The company, which is owned by three local entrepreneurs, made profits during the crisis by switching to exports, selling more than 90 per cent of its output abroad.
Sales of Terra Creta’s branded olive oils were projected to double this year to 3,000 tonnes, partly thanks to increased global demand for high-quality Greek oil following widespread crop failures in Spain and Italy.
But its prospects are once again clouded by uncertainty.
"The worst of what we face is keeping the trust of our clients abroad,” said Constantine Angelopoulos, Terra Creta’s general manager. "Instead of asking about quality and prices, it’s about whether we’ll be continuing in business the day after [Greece leaves the euro].”
"Clients in China even said they won’t be able to work with us if we’re no longer a euro member state,” he added.
Greece’s worsening liquidity squeeze means cash is tight. The Syriza-led government has frozen repayments of value added tax to exporters, while local banks have shrunk lending.
"We had to become self-financing to be able to pay 800 olive farmers cash on delivery,” Mr Angelopoulos said.
The contractor
Work on five toll highway projects across Greece worth almost €4bn will grind to a halt in the next few weeks unless the Syriza-led government stops delaying a €250m payment due to local and foreign construction companies.
Almost 10,000 jobs created when the road projects were relaunched two years ago with increased EU funding could be at risk if the government continues to divert infrastructure funds to pay pensions and civil servants’ salaries.
The construction companies depend on regular injections of funding from the public investment budget to cover their cash flow needs, according to George Sirianos, a senior executive at Hellaktor, one of Greece’s three biggest contractors, and president of Steat, an association representing large Greek construction companies carrying out state-funded public works.

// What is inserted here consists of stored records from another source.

-- ==== Sys2Proof/Machine/TenantState.lean ====
section
/-! DEFINITION. The state of tenants, virtual devices and mailbox pages (spec/03_tenants_and_virtual_devices.md,
spec/11_kysan_command_interface.md) and of the instances of personality machines (spec/04_personality_tables.md). -/

namespace Sys2Proof.Machine

/-- One 64-byte ring slot (R290). -/
abbrev Slot := List Byte

/-- One received byte: value, ninth bit, error mark, start stamp (R224, R179). -/
structure RxByte where
  val : Byte
  ninth : Bool
  err : Bool
  stamp : Nat
  deriving DecidableEq, Repr

/-- A completed packet: its port and bytes, its PK flags (R179), the turn of its first start edge and its completion
turn (R87, R224). -/
structure Packet where
  port : Nat
  bytes : List RxByte
  pk : Nat
  first : Nat
  turn : Nat
  held : List RxByte               -- bytes not yet journaled: held back for a settle trace (R189)
  base : Nat                       -- the flags of pk that its end gave, before it was parsed (R87, R132)
  deriving DecidableEq, Repr

/-- A port event (R226, R78) or another item of R76 step 1. Port codes 1–6 are those of R226; 7 suspended, 8 resumed by
administration, 9 bypassed, 10 released from bypass, 11 discarded by administration are the model's names for the
other transitions of R78, 12 the return to PROBING of a port whose verification failed or whose settlement is stale, and 13 a
settling, verified return or resume that a loss overtook before its tick. -/
inductive Item where
  | packet (p : Packet)
  | port (port code arg : Nat)                   -- arg: fingerprint of a PARTNER_CHANGED, the released state, or 1 for an
                                                 -- attach that takes the fresh path
  | load (ch kind arg : Nat)                     -- load-channel event (R170), kinds of Load.lean
  | report (tag sent : Nat)                      -- discard report (R88, R91); sent 0x10000 is a full launch, told to a
                                                 -- tenant of another chip (R343)
  | timer (side timer : Nat)                     -- machine timer expiry (R111)
  | seqEnd                                       -- exclusive sequence timeout (R85)
  deriving DecidableEq, Repr

/-- An item on its way to a tenant: its recorded turn, the order key among equal turns (R76: the port's lowest pad;
load channels after ports, R170), its device, whether it crosses from another cluster (R28), and the generation it was
recorded under (R92). -/
structure HItem where
  turn : Nat
  key : Nat
  dev : Nat
  remote : Bool
  gen : Nat
  item : Item
  deriving DecidableEq, Repr

/-- What one tick hands to a tenant: the frame, the items of R76 step 1, the command slots and the doorbells (R295,
R296). -/
structure HandSet where
  frame : Nat
  items : List HItem
  slots : List Slot
  bells : Word
  deriving DecidableEq, Repr

/-- An output staged toward a partner (R77): the port, the device, the tag of a one-shot (`none` for a level), the
9-bit bytes and whether it is LATE. -/
structure OutMsg where
  port : Nat
  tenant : Nat
  dev : Nat
  gen : Nat
  tag : Option Nat
  bytes : List (BitVec 9)
  fin : Bool                       -- its last byte ends a message (R227)
  near : Bool                      -- staged by a lane core of the port's own cluster (R227)
  late : Bool
  deriving DecidableEq, Repr

/-- What crosses a remote-port queue (R309): an item toward the tenant, or an output toward the port. -/
inductive Crossing where
  | inItem (tenant : Nat) (h : HItem)
  | output (o : OutMsg)
  deriving DecidableEq, Repr

/-- One tenant (R66–R95, R289–R300) beyond its registers. -/
structure TenantSt where
  configured : Bool                -- TENANT_CONFIG ENABLE (R307)
  done : Bool                      -- done mark of the frame in progress (R51)
  limSeen : Nat                    -- OVR_LIMIT that the last count of an overrun was judged by (R54)
  hadWork : Bool
  outbox : Option Nat              -- last CL_OUTBOX COUNT of the frame (R296)
  outFill : Nat                    -- slots staged in the outbox (R296)
  incoming : List HItem            -- recorded, not yet handed
  handed : List HandSet            -- handed at the tick and not yet processed, oldest first
  held : List HandSet              -- held for an overrunning tenant (R52, R53)
  staged : List Slot               -- outbound slots staged, in order, beyond those in the outbox
  outs : List OutMsg               -- port outputs staged in the frame (R77)
  released : List Slot             -- slots passed to the mailbox block, not yet placed (R25)
  relTurn : Nat                    -- turn of the release tick
  backlog : List (Nat × Slot)      -- backlog of 240 slots with their release ticks (R297)
  gapNext : Bool                   -- the next slot placed carries GAP (R298)
  backAt : Nat                     -- place of the next backlog slot in the commons (R308)
  again : List (Nat × Nat)         -- DOORBELL_OUT bits set again while set, with the turn (R15, R301)
  submit : List Byte               -- the 64-byte submit buffer (R293)
  resetAt : Option Nat             -- turn of the reset request (R93)
  resetDisc : Nat                  -- one-shots the reset discarded (R94)
  cleared : Bool                   -- a reset's idle levels wait for the first tick (R94)
  deriving DecidableEq, Repr

/-- A machine timer (R111): off, waiting for the release tick that opens its window, running to its end turn, or
expired and not yet processed. -/
inductive Timer where
  | off
  | start (us : Nat)
  | run (ends : Nat)
  | expired
  deriving DecidableEq, Repr

/-- An instance of a personality machine (R108): state number, 24 scalar variables, 8 buffers, 4 timers. -/
structure MachSt where
  state : Nat
  vars : List (BitVec 32)
  bufs : List (List Byte)
  timers : List Timer
  deriving DecidableEq, Repr

/-- An exclusive sequence (R85, R305): the command's tag and code, and its timeout window. -/
structure SeqSt where
  tag : Nat
  code : Nat
  timeoutUs : Nat
  sent : Bool                      -- a byte toward the partner has been staged (R85)
  ends : Option Nat                -- end of the window, once its release tick has passed
  deriving DecidableEq, Repr

/-- An input of a machine: the machine's side, the source and argument of R109, the class payload and the tag of the
tenant command it comes from. -/
structure MachIn where
  side : Nat
  source : Nat
  arg : Nat
  payload : List Byte
  tag : Option Nat
  deriving DecidableEq, Repr

/-- A piece of a device's work in the order of R76: an item, a command slot, bytes of the tenant's X stream, an input
of a machine, level state still to be applied, and the checks that follow a port item. -/
inductive Work where
  | item (h : HItem)
  | slot (s : Slot)
  | stream (bytes : List Byte) (last : Bool) (tag : Nat)
  | mach (m : MachIn)
  | levels (ls : List (Nat × List Byte))
  | after
  deriving DecidableEq, Repr

/-- A virtual device (R69) and the broker's state for it. -/
structure DeviceSt where
  bound : Bool
  cls : Nat
  present : Nat
  port : Nat                       -- 0xFFFF = unbound; from 0x10000 on a port of another chip (R341)
  tapt : Nat                       -- TENANT_APT
  tmajor : Nat                     -- version the tenant-side table is bound in (R130)
  flags : Nat
  windowUs : Nat
  pst : Nat                        -- port state as processed, with the codes of PortSt.state
  byp : Bool                       -- the port is bypassed, as processed
  trip : Bool                      -- the attached channel is TRIPPED, as processed (R170)
  kick : Bool                      -- a kick of the attached channel runs, as processed (R172)
  view : Nat                       -- partner view: 0x02 or a READY sub-state (R82)
  shown : Nat                      -- device state code last told to the tenant (R91)
  pv : Nat                         -- partner-view code last presented as SOURCE 5 (R109)
  desired : List (Nat × List Byte) -- desired level state, by 256 × code + line (R71, R114)
  seq : Option SeqSt
  pm : MachSt                      -- partner-side machine
  tm : MachSt                      -- tenant-side machine
  drdEnd : Option Nat              -- window of the last accepted read (R58)
  reading : Option (Nat × List Byte)  -- last reading event (R303)
  xbuf : List Byte                 -- bytes of the X stream not yet ended as a packet (R74)
  carried : List Work              -- work carried past the transition limit (R113)
  trans : Nat                      -- transitions performed in frame `transAt` (R113)
  transAt : Nat
  reapply : Bool                   -- level state is to be applied at R76 step 2
  turn : Nat                       -- recorded turn of the item in process
  unexpected : Nat                 -- packets no transition took (R112)
  chan : Option Nat                -- attached load channel (R172)
  deriving DecidableEq, Repr

end Sys2Proof.Machine
end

"Because of liquidity problems in the banking system contractors are badly squeezed . . . For example, because of [perceptions of] Greek risk we have to pre-pay for specialised material imported from abroad,” said Mr Sirianos.
Several smaller EU-funded construction projects, including five solid waste treatment plants worth €150m to serve the densely populated Attica region around Athens, have been cancelled by Syriza officials and will be retendered.
"Our hope is that once the government achieves an agreement with the EU and the International Monetary Fund and bailout aid resumes flowing, the situation will quickly return to normal,” Mr Sirianos said.